Daniel J. Eck

Introduction

It is easy to be blown away by the accomplishments of great old-time baseball players when you look at their raw or advanced baseball statistics. These players produced mind-boggling numbers. For example, see Babe Ruth’s batting average and pitching numbers, Ty Cobb’s 1911 season, Walter Johnson’s 1913 season, Tris Speaker’s 1916 season, Rogers Hornsby’s 1925 season, and Lou Gehrig’s 1931 season. The statistical feats achieved by these players (and others) far surpass the statistics that recent and current players produce.

At first glance, it seems that players from the old eras were vastly superior to the players in more modern eras, but is this true? This article investigates whether baseball players from earlier eras of professional baseball are over-represented among the game’s all-time greatest players according to popular opinion, performance metrics, and expert opinion.

Baseball players from “earlier eras” are defined as those who started their Major League Baseball (MLB) careers in the 1950 season or before because it coincides with the decennial U.S. Census and is close to 1947, the year in which baseball became integrated.

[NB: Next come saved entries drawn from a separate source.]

-- ==== Sys2Proof/Tests/Slice0.lean ====
section
/-! SUPPORT. The model's own tests: what WellFormed refuses, single steps with results worked out from the spec, and for
every statement a concrete state that meets its hypotheses. -/

namespace Sys2Proof.Tests

/- One theorem after the other: checked side by side, this many closed evaluations start more threads than the memory limit of
one run allows. -/
set_option Elab.async false

open Sys2Proof.Machine

/-! ## WellFormed: an ill-formed term for each check, which the check refuses -/

/-- No bits on the receive lines. -/
def quiet : RxFrame := Vector.replicate 8 0

theorem test_wellFormed_refuses_frame_without_bits : (Instr.frameClosed .a 0 10 quiet).wellFormed = false := by decide
theorem test_wellFormed_refuses_frame_without_time : (Instr.frameClosed .a 64 0 quiet).wellFormed = false := by decide
theorem test_wellFormed_refuses_lockTimeout_at_once : (Instr.lockTimeout .a 0).wellFormed = false := by decide
theorem test_wellFormed_refuses_goodRunTimeout_at_once : (Instr.goodRunTimeout .b 0).wellFormed = false := by decide
theorem test_wellFormed_accepts : (Instr.frameClosed .a 1 1 quiet).wellFormed = true ∧ Instr.grant.wellFormed = true := by
  decide

/-! ## Decode: the table gives no bits -/

theorem test_no_word_spells_a_command : decodeTableWord 16 0x1234 = none ∧ decodeTableWord 8 0 = none := by decide

/-! ## States built small -/

/-- The next state of a command; a command always has one. -/
def after (c : Instr) (s : State) : State :=
  match exec c s with
  | .next t => t
  | .fault _ => s
  | .refused _ => s

/-- One request waits, the oldest. -/
def asked (s : State) (kind : Byte) (payload : List Byte) : State :=
  { s with port := { s.port with inbound := [{ seq := 1, kind := kind, payload := payload }], lastIn := 1 } }

/-- The last reply or report appended. -/
def lastBody (s : State) : Option EntryBody := s.port.outbound.getLast?.map fun e => e.body

/-- The status of the last reply. -/
def lastStatus (s : State) : Option Status :=
  match lastBody s with
  | some (.reply r) => some r.status
  | _ => none

/-- A domain with a generator, at frame `n`, that has had its first event. -/
def ticking (n : FrameNo) : Domain :=
  { source := .internal, divider := 4, slots := 2, width := 32, state := .locked, counter := n, goodRun := 0,
    lastGood := none, measuring := false, delivers := true,
    record := { latest := .locked, transitions := 0, counter := 0 } }

/-- A domain that follows outside clocks, in the given state and good run. -/
def following (st : DomainState) (run : Nat) : Domain :=
  { source := .external, divider := 1, slots := 2, width := 16, state := st, counter := 7, goodRun := run,
    lastGood := some 100, measuring := true, delivers := false,
    record := { latest := .lost, transitions := 3, counter := 7 } }

/-- Lane 0 enabled in both directions, with markers, gathering. -/
def busyLane : Lane :=
  { Lane.afterReset with txEnable := true, rxEnable := true, txMarker := true, rxMarker := true, gathering := true }

/-- Domain A ticks at frame `n`, lane 0 is enabled on it. -/
def base (n : FrameNo) : State :=
  { State.reset with domA := ticking n, lanes := State.reset.lanes.set 0 busyLane }

/-- The same without the receive marker, so that one open stream alone makes the frame event. -/
def unmarked (n : FrameNo) : State :=
  { base n with lanes := State.reset.lanes.set 0 { busyLane with rxMarker := false } }

/-- A play stream on lane 0 slot 1, 16-bit samples. -/
def player (st : StreamState) (q : List Handle) (ring : List RingEntry) : Stream :=
  { Stream.atPowerOn with
    state := st, generation := 1, depth := 4, map := [(0, 1)], queue := q, ring := ring }

/-- A capture stream on lane 0 slot 1, 16-bit samples. -/
def taker (st : StreamState) (q : List Handle) (backlog : List BacklogEntry) : Stream :=
  { player st q [] with direction := .capture, backlog := backlog }

/-- A play descriptor of stream 0, loaded, of `frames` frames on page 0. -/
def loaded (st : DescState) (frames : Nat) (span : Option FrameNo) (resolved : Nat) : Descriptor :=
  { Descriptor.blank with
    state := st, stream := 0, generation := 1, tag := 0x55, frames := frames, bytes := 2 * frames, pages := [0],
    loaded := 2 * frames, span := span, resolved := resolved, counts := { Counts.zero with sounded := resolved } }

/-- A capture descriptor of stream 1 on page 1. -/
def taking (st : DescState) (frames : Nat) (span : Option FrameNo) (assigned : Nat) : Descriptor :=
  { Descriptor.blank with
    state := st, stream := 1, generation := 1, direction := .capture, tag := 0x66, frames := frames, bytes := 2 * frames,
    pages := [1], span := span, assigned := assigned }

/-- Put stream contexts 0 and 1 and descriptors 0 and 1 in a state. -/
def placed (s : State) (s0 s1 : Stream) (d0 d1 : Descriptor) : State :=
  { s with
    streams := (s.streams.set 0 s0).set 1 s1, descs := (s.descs.set 0 d0).set 1 d1,
    freeList := (List.finRange 256).drop 2 }

/-- A move of stream 0 for position `p` of descriptor 0 at frame `f`. -/
def playFlight (p : Nat) (f : FrameNo) (void : Bool) : Move :=
  { stream := 0, generation := 1, direction := .play, handle := 0, position := p, frame := f, kind := none, mute := false,
    void := void }

/-- A held frame of descriptor 1. -/
def heldAt (p : Nat) (f : FrameNo) (x : Word32) : BacklogEntry :=
  { handle := 1, position := p, frame := f, kind := .held [x] }

/-- Stream 0 plays and stream 1 captures on domain A at frame 64: one frame of stream 0 in the ring, its next one in flight,
two held frames of stream 1. -/
def atWork : State :=
  { placed (base 64) (player .running [0] [.sample [0x1234]]) (taker .running [1] [heldAt 0 62 0xAAAA, heldAt 1 63 0xBBBB])
      (loaded .active 4 (some 63) 2) (taking .active 4 (some 62) 2) with
    inFlight := some (playFlight 2 65 false)
    owners := { Owners.none with txBase := Owners.none.txBase.set 1 (some 0), rxBase := Owners.none.rxBase.set 1 (some 1) } }

/-! ## Single steps against the spec -/

/-- The check value of "123456789" is 0x29B1 (R154). -/
theorem test_checkValue : checkValue [0x31, 0x32, 0x33, 0x34, 0x35, 0x36, 0x37, 0x38, 0x39] = 0x29B1 := by decide +kernel

/-- R151, R166, R172: the pins in reset, in an exchange, in an abandoned one, and between exchanges. The frame's first byte
is 0xA6. -/
theorem test_port_pins :
    State.reset.attnPin false = true ∧ State.reset.attnPin true = false ∧ State.reset.sdoPin false 0 = .notDriven ∧
      (List.range 8).map ((after .csnFalling State.reset).sdoPin false) =
        [true, false, true, false, false, true, true, false].map (fun b => .driven (some b)) ∧
      (after .csnFalling State.reset).sdoPin true 0 = .notDriven ∧
      (after (.pinReset .deasserted true) State.reset).sdoPin false 0 = .driven none ∧
      sdiBytes [true, false, true, false, false, true, true, false, true] = [0xA6] := by decide +kernel

/-- R88: an INTERNAL domain's FCK in a frame of 64 bit clocks, high for the first 32; another domain's is an input. -/
theorem test_fck_shape :
    (base 5).fckPin .a 0 = .driven (some true) ∧ (base 5).fckPin .a 31 = .driven (some true) ∧
      (base 5).fckPin .a 32 = .driven (some false) ∧ (base 5).fckPin .a 63 = .driven (some false) ∧
      (base 5).fckPin .b 0 = .notDriven := by decide +kernel

/-- R132: an asserted line at the end of a reset counts as an edge taken at once. -/
theorem test_pinReset_asserted :
    (after (.pinReset .asserted true) atWork).ovr.latch = true ∧
      (after (.pinReset .asserted true) atWork).claims = [.overrideEvent] ∧
      (after (.pinReset .asserted true) atWork).freeList.length = 256 := by decide +kernel

/-- R152, Table 10-2: after reset the first frame carries the RESET NOTICE, number 1, room 8, kind 0x80, length 1, cause
PIN. -/
theorem test_csnFalling_carries_notice :
    ((after .csnFalling State.reset).port.frame.map fun f => f.bytes.take 9) = some [0xA6, 1, 0, 8, 0, 0x80, 1, 0, 0] := by
  decide +kernel

/-- A frame of IDENTIFY with number 1 and acknowledgement 0, its check value computed. -/
def identifyFrame : List Byte := withCheck [0x5C, 1, 0, 0x01, 0, 0]

/-- An exchange with IDENTIFY in progress after reset, long enough for the notice: 8 + 1 + 2 bytes. -/
def exchanging : State := after .csnFalling State.reset

/-- R157: the request is accepted; R153 and R155 step 5: the notice is SENT and due. -/
theorem test_endOfExchange_accepts :
    (after (.endOfExchange (identifyFrame ++ [0, 0, 0])) exchanging).port.lastIn = 1 ∧
      (after (.endOfExchange (identifyFrame ++ [0, 0, 0])) exchanging).port.due = some 1 := by decide +kernel

/-- R153, R158: a cut frame is not sent, and a bad frame sets LAST_BAD. -/
theorem test_endOfExchange_bad :
    (after (.endOfExchange [0x5C, 1, 0]) exchanging).port.lastBad = true ∧
      (after (.endOfExchange [0x5C, 1, 0]) exchanging).port.due = none := by decide +kernel

theorem test_unknownKind : lastStatus (after .unknownKind (asked State.reset 0x55 [])) = some .unknownKind := by
  decide +kernel

theorem test_identify_length : lastStatus (after .identify (asked State.reset 0x01 [0])) = some .badLength := by
  decide +kernel

theorem test_status_counts :
    (match lastBody (after .status (asked atWork 0x02 [])) with
      | some (.reply { body := .status v, .. }) => (v.freeDescs, v.freePages, v.reports, v.moving)
      | _ => (0, 0, 0, false)) = (46, 254, 1, true) := by decide +kernel

theorem test_resetFull_no_reply :
    lastBody (after .resetFull (asked atWork 0x03 [0])) = some (.report (.resetNotice .request)) := by decide +kernel

/-- R25, R86: the streams are CLOSED with their generation, the move in flight is void. -/
theorem test_resetStreams :
    ((after .resetStreams (asked atWork 0x03 [1])).stream 0).state = .closed ∧
      ((after .resetStreams (asked atWork 0x03 [1])).stream 0).generation = 1 ∧
      ((after .resetStreams (asked atWork 0x03 [1])).inFlight.map fun m => m.void) = some true := by decide +kernel

/-- R89 step 2: a domain with an owned position is busy. -/
theorem test_setDomain_busy :
    lastStatus (after .setDomain (asked atWork 0x10 [0, 2, 4, 2, 32])) = some .domainBusy := by decide +kernel

/-- R90: an INTERNAL domain is LOCKED at once, with a claim (R102). -/
theorem test_setDomain_internal :
    ((after .setDomain (asked State.reset 0x10 [1, 2, 64, 8, 16])).domain .b).state = .locked ∧
      (after .setDomain (asked State.reset 0x10 [1, 2, 64, 8, 16])).claims = [.domainEvent .b] := by decide +kernel

theorem test_queryTime :
    lastBody (after .queryTime (asked (base 64) 0x11 [0])) =
      some (.reply { seq := 1, kind := 0x11, status := .ok, body := .domain .a .locked 64 }) := by decide +kernel

/-- R108 step 3: markers need 32-bit slots in the domain named. -/
theorem test_setLane_markerWidth :
    lastStatus (after .setLane (asked { State.reset with domB := following .locked 0 } 0x12 [3, 1, 1, 0, 1, 0])) =
      some .markerWidth := by decide +kernel

theorem test_setMarker_word :
    ((after .setMarker (asked State.reset 0x13 [7, 0x78, 0x56, 0x34, 0x12])).lane 7).staged = some 0x12345678 := by
  decide +kernel

/-- R8 step 6: a taken role; R9: the first opening has generation 1. -/
theorem test_open_slotTaken :
    lastStatus (after .openStream (asked atWork 0x20 [2, 0, 0, 0, 2, 1, 1, 0, 1])) = some .slotTaken := by decide +kernel
theorem test_open_generation :
    ((after .openStream (asked atWork 0x20 [2, 0, 1, 1, 2, 1, 1, 0, 1])).stream 2).generation = 1 ∧
      (after .openStream (asked atWork 0x20 [2, 0, 1, 1, 2, 1, 1, 0, 1])).txOverlay 0 1 = some 2 := by decide +kernel

/-- A READY play descriptor waits at the head of an IDLE stream with two frames left in the ring. -/
def waitingStart : State :=
  placed (base 64) (player .idle [0] [.fill, .muted]) (taker .idle [1] []) (loaded .ready 4 none 0) (taking .ready 4 none 0)

/-- R33: the first free frame is N + lead. -/
theorem test_start_span :
    ((after .startStream (asked waitingStart 0x22 [0, 1])).desc 0).span = some 66 ∧
      ((after .startStream (asked waitingStart 0x22 [0, 1])).desc 0).state = .waiting := by decide +kernel

/-- R34: a capture descriptor begins with the next frame to be delivered, N − 1. -/
theorem test_start_capture_span :
    ((after .startStream (asked waitingStart 0x22 [1, 1])).desc 1).span = some 63 := by decide +kernel

theorem test_stopDrain_stopping : ((after .stopDrain (asked atWork 0x23 [0, 1, 0])).stream 0).state = .stopping := by
  decide +kernel

/-- R13: an ACTIVE descriptor retires CUT, its unresolved positions unreached. -/
theorem test_stopAbort_cut :
    ((after .stopAbort (asked atWork 0x23 [0, 1, 1])).desc 0).outcome = some .cut ∧
      ((after .stopAbort (asked atWork 0x23 [0, 1, 1])).desc 0).counts.unreached = 2 ∧
      ((after .stopAbort (asked atWork 0x23 [0, 1, 1])).desc 0).endFrame = some 64 := by decide +kernel

theorem test_close_discards :
    ((after .closeStream (asked waitingStart 0x21 [0, 1])).desc 0).outcome = some .discarded ∧
      ((after .closeStream (asked waitingStart 0x21 [0, 1])).stream 0).generation = 1 ∧
      ((after .closeStream (asked waitingStart 0x21 [0, 1])).stream 0).ring = [] := by decide +kernel

theorem test_queryStream_stale : lastStatus (after .queryStream (asked atWork 0x24 [0, 2])) = some .stale := by
  decide +kernel

/-- R28 step 5, R29: a LOADING tail refuses the next SUBMIT of a play stream. -/
theorem test_submit_pages :
    ((after .submit (asked atWork 0x30 [1, 1, 9, 0, 0, 2, 0, 0, 0, 0, 0])).desc 2).pages = [2, 3] ∧
      (after .submit (asked atWork 0x30 [1, 1, 9, 0, 0, 2, 0, 0, 0, 0, 0])).freeList.length = 252 := by decide +kernel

This article does not compare baseball players by their statistical accomplishments. Such measures exhibit era biases that are confounded with actual performance. Consider the single-season home run record as an example. Before Babe Ruth, the single season home run record was 27 by Ned Williamson in 1884. Babe Ruth broke this record in 1919 when he hit 29 home runs. He subsequently destroyed his own record in the following 1920 season when he hit 54 home runs. The runner-up in 1920 finished the season with a grand total of 15 home runs.

At that point, home run hitting was not an integral part of a batter’s approach. This has changed. Now, we often see multiple batters reach at least 30–40 home runs within one season and a 50 home run season is not a rare occurrence. In the 1920s, Babe Ruth stood head and shoulders above his peers due to a combination of his innate talent and circumstance. His approach was quickly emulated and became widely adopted. However, Ruth’s accomplishments as a home run hitter would not stand out nearly as much if he played today and put up similar home run totals.

The example of home runs hit by Babe Ruth and the impact they had relative to his peers represents a case where adjustment toward a peer-derived baseline fails across eras. No one reasonably expects 1920 Babe Ruth to hit more than three times the number of home runs hit by the second-best home run hitter if the 1920 version of Babe Ruth played today. This is far from an isolated case.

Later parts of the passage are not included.